The answer is: so that the USPTO can determine how much money to charge you for the application. The Schedule divides all of the goods and services into 46 different classes.

The trademark classification system is an administrative system where the government determines how much work it will be to process your application and charges you filing fees accordingly. If you provide a description that covers many classes, then the USPTO will have to search a larger volume of prior trademark registrations and applications to determine whether your mark conflicts with any previous trademark registrations and applications.

For example, if you are going to use your mark ACME for the goods of toothbrushes, bath towels, and t-shirts, the USPTO will need to search for prior registrations and applications that claim use of ACME (or similar marks) on all of those goods and similar goods. But if you only claim the use of ACME for the sale of toothbrushes, then USPTO will have less work to search for the use of ACME (or similar marks) for just toothbrushes and similar goods.
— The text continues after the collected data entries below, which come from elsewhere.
-- ==== Sys2Proof/Laws/KeptRecovery.lean ====
section
/-!
SUPPORT. Laws/KeptRecovery.lean: what each operation of Recovery, Knead, Export, Branch, Decoded, Responses may change (`Kept`).
-/
namespace Sys2Proof.Machine
set_option linter.unreachableTactic false
set_option linter.unusedTactic false
set_option linter.tactic.unusedName false

variable {W : Part → Prop} {s₀ s t : State}

theorem Kept.endAdopt (h : Kept W s₀ s) (_ : W .link) (_ : W .ctxs) (a1 a2 a3) : Kept W s₀ (State.endAdopt s a1 a2 a3) := by
  unfold State.endAdopt
  repeat' first
    | with_reducible assumption
    | with_reducible apply Kept.ite
    | with_reducible apply Kept.finish
    | with_reducible apply Kept.modCtx
    | with_reducible apply Kept.foldl
    | with_reducible apply Kept.foldl_fst
    | intro _
    | (extract_lets +onlyGivenNames x; with_reducible refine Kept.cut (W := W) (s₀ := s₀) (s := x) ?_ (fun _ => ?_); (on_goal 1 => subst x); on_goal 2 => clear_value x)
    | (extract_lets +onlyGivenNames x; subst x)
    | split

theorem Kept.adoptOwed (h : Kept W s₀ s) (_ : W .slices) (_ : W .ctxs) (a1 a2) : Kept W s₀ (State.adoptOwed s a1 a2) := by
  unfold State.adoptOwed
  repeat' first
    | with_reducible assumption
    | with_reducible apply Kept.ite
    | with_reducible apply Kept.each
    | with_reducible apply Kept.holdTile
    | with_reducible apply Kept.modTile
    | with_reducible apply Kept.trap
    | with_reducible apply Kept.foldl
    | with_reducible apply Kept.foldl_fst
    | intro _
    | (extract_lets +onlyGivenNames x; with_reducible refine Kept.cut (W := W) (s₀ := s₀) (s := x) ?_ (fun _ => ?_); (on_goal 1 => subst x); on_goal 2 => clear_value x)
    | (extract_lets +onlyGivenNames x; subst x)
    | split

theorem Kept.adoptRest (h : Kept W s₀ s) (_ : W .link) (_ : W .slices) (_ : W .ctxs) (_ : W .slcCtr) (a1 a2 a3 a4 a5 a6) : Kept W s₀ (State.adoptRest s a1 a2 a3 a4 a5 a6) := by
  unfold State.adoptRest
  repeat' first
    | with_reducible assumption
    | with_reducible apply Kept.ite
    | with_reducible apply Kept.applyDefault
    | with_reducible apply Kept.modCtx
    | with_reducible apply Kept.protect
    | with_reducible apply Kept.adoptOwed
    | with_reducible apply Kept.endAdopt
    | with_reducible refine Kept.fst (by assumption) ?_
    | with_reducible apply Kept.foldl
    | with_reducible apply Kept.foldl_fst
    | intro _
    | (extract_lets +onlyGivenNames x; with_reducible refine Kept.cut (W := W) (s₀ := s₀) (s := x) ?_ (fun _ => ?_); (on_goal 1 => subst x); on_goal 2 => clear_value x)
    | (extract_lets +onlyGivenNames x; subst x)
    | split

theorem Kept.adoptEnd (h : Kept W s₀ s) (g : Kept W s₀ t) (_ : W .link) (_ : W .slices) (_ : W .ctxs) (_ : W .slcCtr) (bad c p dir n bake ledger) :
    Kept W s₀ (t.adoptEnd s bad c p dir n bake ledger) := by
  unfold State.adoptEnd
  split
  · exact h.endAdopt ‹_› ‹_› _ _ _
  · with_reducible apply Kept.adoptRest <;> with_reducible assumption

theorem Kept.adoptMap (h : Kept W s₀ s) (_ : W .slices) (_ : W .ctxs) (a1 a2 a3 a4 a5 a6 a7) : Kept W s₀ (State.adoptMap s a1 a2 a3 a4 a5 a6 a7) := by
  unfold State.adoptMap
  repeat' first
    | with_reducible assumption
    | with_reducible apply Kept.ite
    | with_reducible apply Kept.loadMap
    | with_reducible apply Kept.modCtx
    | with_reducible apply Kept.foldl
    | with_reducible apply Kept.foldl_fst
    | intro _
    | (extract_lets +onlyGivenNames x; with_reducible refine Kept.cut (W := W) (s₀ := s₀) (s := x) ?_ (fun _ => ?_); (on_goal 1 => subst x); on_goal 2 => clear_value x)
    | (extract_lets +onlyGivenNames x; subst x)
    | split

theorem Kept.adoptPools (h : Kept W s₀ s) (_ : W .ctxs) (a1 a2) : Kept W s₀ (State.adoptPools s a1 a2) := by
  unfold State.adoptPools
  repeat' first
    | with_reducible assumption
    | with_reducible apply Kept.ite
    | with_reducible apply Kept.modCtx
    | with_reducible apply Kept.placePool
    | with_reducible apply Kept.foldl
    | with_reducible apply Kept.foldl_fst
    | intro _
    | (extract_lets +onlyGivenNames x; with_reducible refine Kept.cut (W := W) (s₀ := s₀) (s := x) ?_ (fun _ => ?_); (on_goal 1 => subst x); on_goal 2 => clear_value x)
    | (extract_lets +onlyGivenNames x; subst x)
    | split

theorem Kept.adoptWith (h : Kept W s₀ s) (_ : W .link) (_ : W .slices) (_ : W .ctxs) (_ : W .slcCtr) (c foreign w p dir regs pools bake ledger) :
    Kept W s₀ (s.adoptWith c foreign w p dir regs pools bake ledger) := by
  unfold State.adoptWith
  have h1 : Kept W s₀ (s.adoptMap c foreign w.1 w.2.1 w.2.2 regs pools) := by
    with_reducible apply Kept.adoptMap <;> with_reducible assumption
  have h2 : Kept W s₀ ((s.adoptMap c foreign w.1 w.2.1 w.2.2 regs pools).adoptPools c pools) := by
    with_reducible apply Kept.adoptPools <;> with_reducible assumption
  with_reducible apply Kept.adoptEnd h h2 <;> with_reducible assumption

theorem Kept.adoptInstall (h : Kept W s₀ s) (_ : W .link) (_ : W .slices) (_ : W .ctxs) (_ : W .slcCtr) (c map regs pools bake ledger) :
    Kept W s₀ (s.adoptInstall c map regs pools bake ledger) := by
  unfold State.adoptInstall
  extract_lets x f
  split
  · exact h.endAdopt ‹_› ‹_› _ _ _
  · generalize HeldRec.part _ _ _ = y
    split
    · exact Kept.adoptWith h ‹_› ‹_› ‹_› ‹_› _ _ _ _ _ _ _ _ _
    · exact h

theorem Kept.adoptNext (h : Kept W s₀ s) (_ : W .link) (_ : W .fab) (_ : W .ctxs) (_ : W .engCtr) (_ : W .ctxCtr) (a1) : Kept W s₀ (State.adoptNext s a1) := by
  unfold State.adoptNext
  repeat' first
    | with_reducible assumption
    | with_reducible apply Kept.ite
    | with_reducible apply Kept.issue
    | with_reducible apply Kept.endAdopt
    | with_reducible apply Kept.foldl
    | with_reducible apply Kept.foldl_fst
    | intro _
    | (extract_lets +onlyGivenNames x; with_reducible refine Kept.cut (W := W) (s₀ := s₀) (s := x) ?_ (fun _ => ?_); (on_goal 1 => subst x); on_goal 2 => clear_value x)
    | (extract_lets +onlyGivenNames x; subst x)
    | split

theorem Kept.adoptStep (h : Kept W s₀ s) (_ : W .link) (_ : W .fab) (_ : W .slices) (_ : W .ctxs) (_ : W .engCtr) (_ : W .slcCtr) (_ : W .ctxCtr) (a1) : Kept W s₀ (State.adoptStep s a1) := by
  unfold State.adoptStep
  repeat' first
    | with_reducible assumption
    | with_reducible apply Kept.ite
    | with_reducible apply Kept.adoptInstall
    | with_reducible apply Kept.each
    | with_reducible apply Kept.issue
    | with_reducible apply Kept.foldl
    | with_reducible apply Kept.foldl_fst
    | intro _
    | (extract_lets +onlyGivenNames x; with_reducible refine Kept.cut (W := W) (s₀ := s₀) (s := x) ?_ (fun _ => ?_); (on_goal 1 => subst x); on_goal 2 => clear_value x)
    | (extract_lets +onlyGivenNames x; subst x)
    | split

theorem Kept.mendCommands (h : Kept W s₀ s) (_ : W .link) (a1 a2 a3) : Kept W s₀ (State.mendCommands s a1 a2 a3) := by
  unfold State.mendCommands
  repeat' first
    | with_reducible assumption
    | with_reducible apply Kept.ite
    | with_reducible apply Kept.each
    | with_reducible apply Kept.modAdm
    | with_reducible apply Kept.finish
    | with_reducible apply Kept.foldl
    | with_reducible apply Kept.foldl_fst
    | intro _
    | (extract_lets +onlyGivenNames x; with_reducible refine Kept.cut (W := W) (s₀ := s₀) (s := x) ?_ (fun _ => ?_); (on_goal 1 => subst x); on_goal 2 => clear_value x)
    | (extract_lets +onlyGivenNames x; subst x)
    | split

theorem Kept.mendDone (h : Kept W s₀ s) (_ : W .link) (_ : W .slices) (_ : W .ctxs) (_ : W .engCtr) (_ : W .slcCtr) (_ : W .ctxCtr) (_ : W .mem) (a1 a2 a3) : Kept W s₀ (State.mendDone s a1 a2 a3) := by
  unfold State.mendDone
  repeat' first
    | with_reducible assumption
    | with_reducible apply Kept.ite
    | with_reducible apply Kept.modTile
    | with_reducible apply Kept.serveTile
    | with_reducible apply Kept.unholdTile
    | with_reducible apply Kept.setHome
    | with_reducible apply Kept.mendCommands
    | with_reducible apply Kept.emit
    | with_reducible apply Kept.countCtx
    | with_reducible apply Kept.holdTile
    | with_reducible apply Kept.foldl
    | with_reducible apply Kept.foldl_fst
    | intro _
    | (extract_lets +onlyGivenNames x; with_reducible refine Kept.cut (W := W) (s₀ := s₀) (s := x) ?_ (fun _ => ?_); (on_goal 1 => subst x); on_goal 2 => clear_value x)
    | (extract_lets +onlyGivenNames x; subst x)
    | split

theorem Kept.beginMend (h : Kept W s₀ s) (_ : W .link) (_ : W .fab) (_ : W .slices) (_ : W .ctxs) (_ : W .engCtr) (_ : W .slcCtr) (_ : W .ctxCtr) (_ : W .mem) (_ : W .freeIdx) (a1 a2) : Kept W s₀ (State.beginMend s a1 a2) := by
  unfold State.beginMend
  repeat' first
    | with_reducible assumption
    | with_reducible apply Kept.ite
    | with_reducible apply Kept.holdTile
    | with_reducible apply Kept.freeTile
    | with_reducible apply Kept.mendDone
    | with_reducible apply Kept.askOwn
    | with_reducible refine Kept.snd (by assumption) ?_
    | with_reducible apply Kept.foldl
    | with_reducible apply Kept.foldl_fst
    | intro _
    | (extract_lets +onlyGivenNames x; with_reducible refine Kept.cut (W := W) (s₀ := s₀) (s := x) ?_ (fun _ => ?_); (on_goal 1 => subst x); on_goal 2 => clear_value x)
    | (extract_lets +onlyGivenNames x; subst x)
    | split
Not needing to search for mark used with bath towels and t-shirts, means its less work for the USPTO. There are less marks to search through when an application claims fewer goods or services.
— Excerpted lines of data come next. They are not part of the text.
theorem Kept.startCopies (h : Kept W s₀ s) (_ : W .slices) (_ : W .slcCtr) (i f) : Kept W s₀ (s.startCopies i f) := by
  induction f generalizing s with
  | zero => exact h
  | succ f ih =>
    unfold State.startCopies
    repeat' first
      | with_reducible assumption
      | with_reducible apply Kept.ite
      | with_reducible apply ih
      | with_reducible apply Kept.countSlice
      | with_reducible apply Kept.modSlice
      | intro _
      | (extract_lets +onlyGivenNames x; with_reducible refine Kept.cut (W := W) (s₀ := s₀) (s := x) ?_ (fun _ => ?_); (on_goal 1 => subst x); on_goal 2 => clear_value x)
      | (extract_lets +onlyGivenNames x; subst x)
      | split

theorem Kept.queueCopy (h : Kept W s₀ s) (_ : W .slices) (_ : W .slcCtr) (a1 a2) : Kept W s₀ (State.queueCopy s a1 a2) := by
  unfold State.queueCopy
  repeat' first
    | with_reducible assumption
    | with_reducible apply Kept.ite
    | with_reducible apply Kept.hold
    | with_reducible apply Kept.startCopies
    | with_reducible apply Kept.modSlice
    | with_reducible apply Kept.foldl
    | with_reducible apply Kept.foldl_fst
    | intro _
    | (extract_lets +onlyGivenNames x; with_reducible refine Kept.cut (W := W) (s₀ := s₀) (s := x) ?_ (fun _ => ?_); (on_goal 1 => subst x); on_goal 2 => clear_value x)
    | (extract_lets +onlyGivenNames x; subst x)
    | split

theorem Kept.follow (h : Kept W s₀ s) (_ : W .slices) (_ : W .ctxs) (_ : W .slcCtr) (_ : W .ctxCtr) (_ : W .mem) (a1 a2 a3 a4 a5) : Kept W s₀ (State.follow s a1 a2 a3 a4 a5) := by
  unfold State.follow
  repeat' first
    | with_reducible assumption
    | with_reducible apply Kept.ite
    | with_reducible apply Kept.modSlice
    | with_reducible apply Kept.holdDemand
    | with_reducible apply Kept.parkTile
    | with_reducible apply Kept.queueCopy
    | with_reducible apply Kept.foldl
    | with_reducible apply Kept.foldl_fst
    | intro _
    | (extract_lets +onlyGivenNames x; with_reducible refine Kept.cut (W := W) (s₀ := s₀) (s := x) ?_ (fun _ => ?_); (on_goal 1 => subst x); on_goal 2 => clear_value x)
    | (extract_lets +onlyGivenNames x; subst x)
    | split
    | with_reducible apply Kept.set_mem
    | with_reducible apply memWf_writeMem

theorem Kept.noteStall (h : Kept W s₀ s) (_ : W .slices) (_ : W .ctxs) (a1 a2 a3 a4) : Kept W s₀ (State.noteStall s a1 a2 a3 a4) := by
  unfold State.noteStall
  repeat' first
    | with_reducible assumption
    | with_reducible apply Kept.ite
    | with_reducible apply Kept.modSlice
    | with_reducible apply Kept.modCtx
    | with_reducible apply Kept.foldl
    | with_reducible apply Kept.foldl_fst
    | intro _
    | (extract_lets +onlyGivenNames x; with_reducible refine Kept.cut (W := W) (s₀ := s₀) (s := x) ?_ (fun _ => ?_); (on_goal 1 => subst x); on_goal 2 => clear_value x)
    | (extract_lets +onlyGivenNames x; subst x)
    | split

theorem Kept.readTables (h : Kept W s₀ s) (_ : W .boot) (_ : W .link) (_ : W .fab) (_ : W .health) (_ : W .slices) (_ : W .ctxs) (_ : W .branches) (_ : W .pctr) (_ : W .poison) (_ : W .engCtr) (_ : W .slcCtr) (_ : W .ctxCtr) (_ : W .sram) (_ : W .mem) (_ : W .freeIdx) (a1) : Kept W s₀ (State.readTables s a1) := by
  unfold State.readTables
  repeat' first
    | with_reducible assumption
    | with_reducible apply Kept.ite
    | with_reducible apply Kept.each
    | with_reducible apply Kept.checkWord
    | with_reducible apply Kept.foldl
    | with_reducible apply Kept.foldl_fst
    | intro _
    | (extract_lets +onlyGivenNames x; with_reducible refine Kept.cut (W := W) (s₀ := s₀) (s := x) ?_ (fun _ => ?_); (on_goal 1 => subst x); on_goal 2 => clear_value x)
    | (extract_lets +onlyGivenNames x; subst x)
    | split

theorem Kept.rewriteTables (h : Kept W s₀ s) (_ : W .boot) (_ : W .link) (_ : W .fab) (_ : W .health) (_ : W .slices) (_ : W .ctxs) (_ : W .branches) (_ : W .pctr) (_ : W .poison) (_ : W .engCtr) (_ : W .slcCtr) (_ : W .ctxCtr) (_ : W .sram) (_ : W .mem) (_ : W .freeIdx) (a1) : Kept W s₀ (State.rewriteTables s a1) := by
  unfold State.rewriteTables
  repeat' first
    | with_reducible assumption
    | with_reducible apply Kept.ite
    | with_reducible apply Kept.each
    | with_reducible apply Kept.checkWord
    | with_reducible apply Kept.modSlice
    | with_reducible apply Kept.foldl
    | with_reducible apply Kept.foldl_fst
    | intro _
    | (extract_lets +onlyGivenNames x; with_reducible refine Kept.cut (W := W) (s₀ := s₀) (s := x) ?_ (fun _ => ?_); (on_goal 1 => subst x); on_goal 2 => clear_value x)
    | (extract_lets +onlyGivenNames x; subst x)
    | split

theorem Kept.on_effGateForce (h : Kept W s₀ s) (_ : W .link) (_ : W .slices) (a1) : Kept W s₀ (effGateForce a1 s) := by
  unfold effGateForce
  repeat' first
    | with_reducible assumption
    | with_reducible apply Kept.ite
    | with_reducible apply Kept.hold
    | with_reducible apply Kept.modSlice
    | with_reducible apply Kept.done
    | with_reducible apply Kept.foldl
    | with_reducible apply Kept.foldl_fst
    | intro _
    | (extract_lets +onlyGivenNames x; with_reducible refine Kept.cut (W := W) (s₀ := s₀) (s := x) ?_ (fun _ => ?_); (on_goal 1 => subst x); on_goal 2 => clear_value x)
    | (extract_lets +onlyGivenNames x; subst x)
    | split

theorem Kept.on_execGateForce (h : Kept W s₀ s) (_ : W .link) (_ : W .power) (_ : W .slices) (_ : W .engCtr) (a1) : KeptX W s₀ (execGateForce a1 s) := by
  unfold execGateForce
  repeat' first
    | with_reducible assumption
    | with_reducible apply KeptX.next
    | with_reducible apply KeptX.ite
    | with_reducible apply Kept.ite
    | with_reducible apply Kept.runCmd
    | with_reducible apply Kept.on_noTake
    | with_reducible apply Kept.on_effGateForce
    | with_reducible apply Kept.foldl
    | with_reducible apply Kept.foldl_fst
    | intro _
    | (extract_lets +onlyGivenNames x; with_reducible refine Kept.cut (W := W) (s₀ := s₀) (s := x) ?_ (fun _ => ?_); (on_goal 1 => subst x); on_goal 2 => clear_value x)
    | (extract_lets +onlyGivenNames x; subst x)
    | split

theorem Kept.on_execGateRequest (h : Kept W s₀ s) (_ : W .boot) (_ : W .link) (_ : W .fab) (_ : W .health) (_ : W .slices) (_ : W .ctxs) (_ : W .branches) (_ : W .pctr) (_ : W .poison) (_ : W .engCtr) (_ : W .slcCtr) (_ : W .ctxCtr) (_ : W .sram) (_ : W .mem) (_ : W .freeIdx) (a1 a2 a3 a4 a5) : KeptX W s₀ (execGateRequest a1 a2 a3 a4 a5 s) := by
  unfold execGateRequest
  repeat' first
    | with_reducible assumption
    | with_reducible apply KeptX.next
    | with_reducible apply KeptX.ite
    | with_reducible apply Kept.ite
    | with_reducible apply Kept.readTables
    | with_reducible apply Kept.touch
    | with_reducible apply Kept.follow
    | with_reducible apply Kept.answer
    | with_reducible apply Kept.rewriteTables
    | with_reducible apply Kept.noteStall
    | with_reducible apply Kept.foldl
    | with_reducible apply Kept.foldl_fst
    | intro _
    | (extract_lets +onlyGivenNames x; with_reducible refine Kept.cut (W := W) (s₀ := s₀) (s := x) ?_ (fun _ => ?_); (on_goal 1 => subst x); on_goal 2 => clear_value x)
    | (extract_lets +onlyGivenNames x; subst x)
    | split

theorem Kept.on_execProofCopyDone (h : Kept W s₀ s) (_ : W .slices) (_ : W .ctxs) (_ : W .branches) (_ : W .slcCtr) (_ : W .ctxCtr) (a1 a2) : KeptX W s₀ (execProofCopyDone a1 a2 s) := by
  unfold execProofCopyDone
  repeat' first
    | with_reducible assumption
    | with_reducible apply KeptX.next
    | with_reducible apply KeptX.ite
    | with_reducible apply Kept.ite
    | with_reducible apply Kept.countSlice
    | with_reducible apply Kept.modSlice
    | with_reducible apply Kept.modTile
    | with_reducible apply Kept.makeCopies
    | with_reducible apply Kept.serve
    | with_reducible apply Kept.startCopies
    | with_reducible apply Kept.unhold
    | with_reducible apply Kept.foldl
    | with_reducible apply Kept.foldl_fst
    | intro _
    | (extract_lets +onlyGivenNames x; with_reducible refine Kept.cut (W := W) (s₀ := s₀) (s := x) ?_ (fun _ => ?_); (on_goal 1 => subst x); on_goal 2 => clear_value x)
    | (extract_lets +onlyGivenNames x; subst x)
    | split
Selecting the Right Class(es) of Goods and Services

You can read the description provided for each class here and select the appropriate one or more classes. Another way to determine which class(es) you should designate in your trademark application is to look at the classes provided for the same or similar goods or services provided in the ID Manual. For example, if you are going to sell HATS and you search the ID Manual for HATS. An excerpt of the results is shown below:

USPTOIDManualHats

If you sell Hard Hats then you would select class 9. If you are selling general use hats then you would select class 25.

Also as explained above regarding the description, you can search existing trademark registrations in your field to see what classes others have selected for your type of goods and services.

Technology Fields

Certain technologies can span across multiple classes. For example, if you provide downloadable trading software for the finance industry, such as software downloadable via a website  or through an app store, then you are providing software as goods. In that case, your application would include class 9, and may have a description of goods of: “Computer programs and computer software for electronically trading securities. ”

If instead you provide the trading software as software as a service (SaaS) available through a web interface, then instead of providing goods, you are providing services. In that case the correct class will not be class 9, but will be class 36. Class 36 covers financial services. An appropriate description might be “Securities trading and investing services for others via the internet.” If you provide a downloadable app as well as online trading then your application could include both class 9 and class 36.

In some cases, more than two classes might be needed for the broadest protection in the case that the technology component does not fit within the industry class. For example, if your services involve telecommunications, telecommunications consulting is in class 38 and telecommunications technology consulting is in class 42.

Conclusion

Sometimes providing an appropriate description of the goods and/or services and selecting the right is easy, e.g. hats. In many other cases, it is hard. Yet, providing an accurate and complete description of goods / services in one of the most important components of a trademark application. The description determines (1) whether your application will conflict with a prior registration or application, and (2) the extent to which your registration will act to block later filers from registration on similar marks. In short, the description and class selection impacts the scope of your trademark protection at the USPTO.